More focus on prevention. There are many life situations that add to homelessness. Like job loss, divorce, cost of living, inflation, the long-term impact of adverse childhood experiences, mental health and drug/alcohol abuse, illnesses, and domestic violence. As a society, we also need to focus on the social determinants to health if we are to have any chance at ending homelessness. Social determinants are the conditions in which people are born into, grow, live, and work as well as the interrelated social and economic systems that shape their lives. They include income, education, job opportunities, literacy skills, access to nutritious food and health care, safe housing and transportation, neighborhoods lived in, and racism, discrimination, and violence. However, just promoting or fixing one or two of those disparities in the homeless won’t eliminate the other disparities or inequities.

More housing options. There is more housing on the way, and most is geared to the chronically homeless. Six housing projects will open in 2022-2023 in Petaluma, Santa Rosa, Guerneville, Rohnert Park, Healdsburg, and Sonoma. Moreover, the County and various cities have opened safe parking, managed encampments, and tiny home villages in Santa Rosa, Sebastopol, Petaluma, and Sonoma. To successfully address this issue, we must continue to offer a range of housing solutions. There is no one silver bullet. And what we’ve learned from our People’s Village (tiny homes) program is that not everyone is a fit for permanent housing. Some just want the independence of being homeless and without the responsibilities of being a renter.

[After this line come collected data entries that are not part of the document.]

/-- Tile that TF_FAULT names: for a failed check the tile of DETAIL, else the command's (R52, R98). -/
def faultTile (c : Cmd) (code : Code) (detail : Word) : Nat :=
  if code = .tshape || code = .tfmt || code = .tnotvalid then detail.toNat % 32 else c.tileNo.toNat

/-- Takes a completed command out of its port; a FENCE waits for its tag no longer (R50, R53). -/
def Port.retireTag (q : Port) (tag : Byte) : Port :=
  { q with cmds := (q.cmds.filter fun x => x.tag ≠ tag).map fun x => { x with earlier := x.earlier.filter (· ≠ tag) } }

/-- The same for FENCE commands of the cell's other port. -/
def Port.retireOther (q : Port) (tag : Byte) : Port :=
  { q with cmds := q.cmds.map fun x => { x with other := x.other.filter (· ≠ tag) } }

/-- Completes an outstanding command: its tag is free from then on (R53). -/
def State.complete (s : State) (e : EPort) (c : Cmd) (code : Code) (detail : Word) (row : Nat := 0) : State :=
  (s.present e c.op c.tag (faultTile c code detail) code detail row).modCell e.p fun x =>
    (x.setPort e.sep ((x.port e.sep).retireTag c.tag)).setPort (!e.sep) ((x.port !e.sep).retireOther c.tag)

def Port.find (q : Port) (tag : Byte) : Option Cmd := q.cmds.find? (·.tag = tag)

/-- Replaces the outstanding command with the same tag. -/
def State.putCmd (s : State) (e : EPort) (c : Cmd) : State :=
  s.modPort e fun q => { q with cmds := q.cmds.map fun x => if x.tag = c.tag then c else x }

/-! ### NDET (R280) and the digest streams (R287-R289) -/

/-- Adds to this instance's NDET, saturating at 24 bits (R280). -/
def State.addNdet (s : State) (n : Nat) : State := { s with step := { s.step with ndet := satTo 0xFFFFFF (s.step.ndet + n) } }

/-- Units per granule: 0b111 acts as 0b110 (R291). -/
def Dig.grainUnits (d : Dig) : Nat := 2 ^ (if d.grain = 7 then 6 else d.grain.toNat)

/-- Changes the records of a step (R281). -/
def State.modRecOf (s : State) (step : BitVec 48) (f : StepRec → StepRec) : State :=
  { s with step := { s.step with records := s.step.records.map fun r => if r.step = step then f r else r } }

/-- Layout V (R331): the step, stream, instance and first unit of a digest entry. -/
def State.detV (s : State) (x : DEntry) : BitVec 96 :=
  detailOf (b32 x.step.toNat ++ b16 x.stream.toNat ++ b8 x.inst.toNat ++ [0] ++ b32 (x.granule.toNat * s.dig.grainUnits))

/-- A flag of the record of a step: of one that has not begun here, as that of a peer which is ahead, it waits until the record opens. -/
def State.flagStep (s : State) (step : BitVec 48) (f : RecFlag) : State :=
  if s.step.records.any (fun r => r.step == step) || decide (step.toNat < s.step.count.toNat) then
    s.modRecOf step fun r => match f with
      | .loss => { r with loss := true }
      | .diverged => { r with diverged := true }
      | .peer => { r with peer := true }
  else if s.dig.ahead.contains (step, f) then s
  else { s with dig := { s.dig with ahead := (step, f) :: s.dig.ahead } }

/-- A digest entry that finds its buffer full (R290). -/
def State.digestLoss (s : State) (x : DEntry) : State :=
  let s := ({ s with dig := { s.dig with loss := true } } : State).flagStep x.step .loss
  s.report lvlInstance (s.pins.instanceId.setWidth 16) clsDigestloss .info (s.detV x)

/-- A mismatch of an entry; the first of a step is recorded, and asks for a pause when ACTION is set (R290). `own` is the
local entry, whose tick the Pennant carries. -/
def State.diverge (s : State) (own : DEntry) : State :=
  let s := ({ s with dig := { s.dig with mismatch := true } } : State)
  if s.dig.ahead.contains (own.step, .diverged) || s.step.records.any (fun r => r.step == own.step && r.diverged) then s
  else
    let s := s.flagStep own.step .diverged
    let src := s.pins.instanceId.setWidth 16
    let s := s.intake (intakeOf lvlInstance src)
      { tick := own.tick, level := lvlInstance, src := src, cls := clsDiverge, sev := .info, reports := 1, count := 1,
        last := own.tick, detail := s.detV own }
    if s.dig.action then { s with step := { s.step with pausePend := true } } else s

/-- Same step, instance, stream and granule (R290). -/
def DEntry.same (a b : DEntry) : Bool := a.step == b.step && a.inst == b.inst && a.stream == b.stream && a.granule == b.granule

/-- Entries of one side that a comparison may hold unmatched (R290). -/
def digestCap : Nat := 8192

/-- An own entry is recorded: it is to be sent, and is compared with the peer's if that has come (R289, R290), also by a replay that folds
an entry again which a comparison has used up (R292). -/
def State.ownEntry (s : State) (x : DEntry) : State :=
  let s := { s with dig := { s.dig with toSend := s.dig.toSend ++ [x] } }
  match s.dig.done.find? x.same, s.dig.peerEnts.find? x.same with
  | some y, _ => if y.crc = x.crc then s else s.diverge x
  | none, some y =>
    let s := { s with dig := { s.dig with peerEnts := s.dig.peerEnts.filter fun z => !x.same z, done := x :: s.dig.done } }
    if y.crc = x.crc then s else s.diverge x
  | none, none =>
    if digestCap ≤ s.dig.own.length then s.digestLoss x else { s with dig := { s.dig with own := s.dig.own ++ [x] } }

/-- An entry of the peer arrives (R290). An entry sent again with another value is a mismatch (R292), also once the own entry has been
compared with the first. -/
def State.peerEntry (s : State) (x : DEntry) : State :=
  match s.dig.own.find? x.same with
  | some y =>
    let s := { s with dig := { s.dig with own := s.dig.own.filter fun z => !x.same z, done := y :: s.dig.done } }
    if y.crc = x.crc then s else s.diverge y
  | none =>
    match s.dig.done.find? x.same, s.dig.peerEnts.find? x.same with
    | some y, _ => if y.crc = x.crc then s else s.diverge y
    | none, some y => if y.crc = x.crc then s else s.diverge x
    | none, none =>
      if digestCap ≤ s.dig.peerEnts.length then s.digestLoss x else { s with dig := { s.dig with peerEnts := s.dig.peerEnts ++ [x] } }

/-- One unit folded into a stream; a full granule is recorded (R287, R289). Nothing is folded while EN is clear (R291). -/
def State.fold (s : State) (id : BitVec 16) (unit : List Byte) : State :=
  if !s.dig.en then s
  else
    let old := (s.dig.streams.find? (·.id = id)).getD ⟨id, 0, 0⟩
    let new : Stream := ⟨id, old.units + 1, crc64 old.crc unit⟩
    let s := { s with dig := { s.dig with streams := new :: s.dig.streams.filter (·.id ≠ id) } }
    if new.units % s.dig.grainUnits = 0 then
      s.ownEntry ⟨s.step.count, id, s.pins.instanceId, BitVec.ofNat 32 (new.units / s.dig.grainUnits - 1), new.crc, s.clk.gtc⟩
    else s

/-- Stream id of an engine port of a logical cell (R287). -/
def State.portStream (s : State) (e : EPort) : BitVec 16 :=
  BitVec.ofNat 16 (0x4000 + 2 * (s.pkgLogical e.p).toNat + (if e.sep then 1 else 0))

/-- The NCLK count moves with the ACLK of an engine event (R28). -/
def State.atAclk (s : State) (k : Nat) : State := { s with clk := { s.clk with aclk := max s.clk.aclk k } }

/-- The master of a package of several instances (R377). -/
def State.leadsPackage (s : State) : Bool :=
  s.pkg.settled && s.pkg.master == s.pins.instanceId && (List.range 8).any fun i => s.pkg.present.getLsbD i && i != s.pins.instanceId.toNat

/-- GTC moves on to what it is in `t`: when it passes a multiple of 2^12 ticks the master sends its timing flit (R377). -/
def State.passes (s t : State) : State :=
  if t.leadsPackage && decide (s.clk.gtc.toNat / 4096 < t.clk.gtc.toNat / 4096) then t.out (.wiquin none 7 t.clk.gtc) else t

/-- A tick event taken at `now` (R382): GTC has reached it; GTC never runs backwards (R378). -/
def State.atTick (s : State) (now : Tick) : State :=
  if s.clk.gtc.toNat ≤ now.toNat then s.passes { s with clk := { s.clk with gtc := now } } else s

/-- GTC advances over one TCLK cycle: by 10 ticks, or by 9 or 11 while a correction is outstanding, in at most one cycle of 100
(R377, R378). -/
def State.cycle (s : State) : State :=
  let c := s.clk
  if c.slew = 0 || decide (c.quiet < 99) then { s with clk := { c with gtc := c.gtc + 10, quiet := min 99 (c.quiet + 1) } }
  else if 0 < c.slew then { s with clk := { c with gtc := c.gtc + 11, slew := c.slew - 1, quiet := 0 } }
  else { s with clk := { c with gtc := c.gtc + 9, slew := c.slew + 1, quiet := 0 } }

/-- With no command waiting one TCLK cycle passes (log entry 4). -/
def State.idle (s : State) : State := if !s.clk.gtcOn then s else s.passes s.cycle

/-- Little-endian fields of a byte list. -/
def fld (bs : List Byte) (o n : Nat) : Nat := natOf ((bs.drop o).take n)

end Sys2Proof.Machine
end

Treatment First. Given that 40% of the homeless suffer from drug and alcohol abuse and psychiatric or emotional conditions, we have to do a better job as a society in providing treatment. Just ask the case managers in our shelter or People’s Village, and they will tell you the number is more like 90%. Yes, you are probably tired of often hearing this, but we simply need more licensed mental health providers and more detox and treatment centers in Sonoma County.

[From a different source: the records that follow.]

/-- Puts the bytes and scales of a run into the rows being assembled (R195). -/
def layTile (v : View) (l : List (Nat × Row)) (o : RunOut) : List (Nat × Row) :=
  let l := o.bytes.foldl (fun l x =>
    let t := x.off.toNat
    bufByte l (if isBP v.fmt then planeRowOf v.fmt (t / v.rb) x.plane else dataRowOf v.fmt (t / v.rb)) (t % v.rb) x.val) l
  let perRow := v.rb * 8 / fmtBits v.fmt / 32
  o.scales.foldl (fun l x =>
    let y := scaleByteOf v.fmt v.rb (x.1.toNat / perRow) (x.1.toNat % perRow)
    bufByte l y.1 y.2 x.2.1) l

/-- Tile rows of data row d: its data or plane rows, and its scale row (R136, R140). -/
def dataTileRows (f : BitVec 5) (rb d : Nat) : List Nat :=
  (if isBP f then (List.range (bpK f)).map (planeRowOf f d) else [dataRowOf f d])
    ++ (if isMX f || isBP f then [(scaleByteOf f rb d 0).1] else [])

/-- Valid part of a unit: none of it lies in padding but for the innermost dimension. Every position of a GATHER is a row (R210). -/
def unitValid (d : Desc) (is : List Nat) : Bool := dKind d == kGATHER || !unitPad d is

/-- Drops what R203 and R204 keep from the destination: padding with PADWRITE clear in memory, padding over valid data. `covered` says
where an earlier unit has written valid data. What is not written does not count (R157). -/
def keepOutBy (d : Desc) (mem : Bool) (covered : Int → Bool) (f : BitVec 5) (o : RunOut) : RunOut :=
  let keeps (off : Int) : Bool := (!mem || dPadwrite d) && !covered off
  { o with
    bytes := o.bytes.filter fun x => !x.pad || keeps x.off
    scales := o.scales.filter fun x => !x.2.2 || keeps (x.1 * 32 * fmtBits f / 8)
    pads := o.pads.filter keeps }

end Sys2Proof.Machine
end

A generational challenge. Homelessness will not go away next year or in five years. It’s complicated. As one of our residents once said to me, “Charles – we are all broken and imperfect people.” While we see glimpses of a wonderful human being in each person we serve, we also see where the diseases of mental health and/or substance abuse has control of that human. But we cannot give up hope. After all, the person we serve is someone’s brother, sister, mother, or father, grandparent, or friend. And getting them treatment and into one of several housing options is the most humane thing to do. And with California’s smart investments in more housing (Project Homekey), CalAIM (expanding Medi-Cal services to the homeless), and the CARE Court, we are headed in the right direction.

Unfortunately, ending homelessness will just take more time and more investments.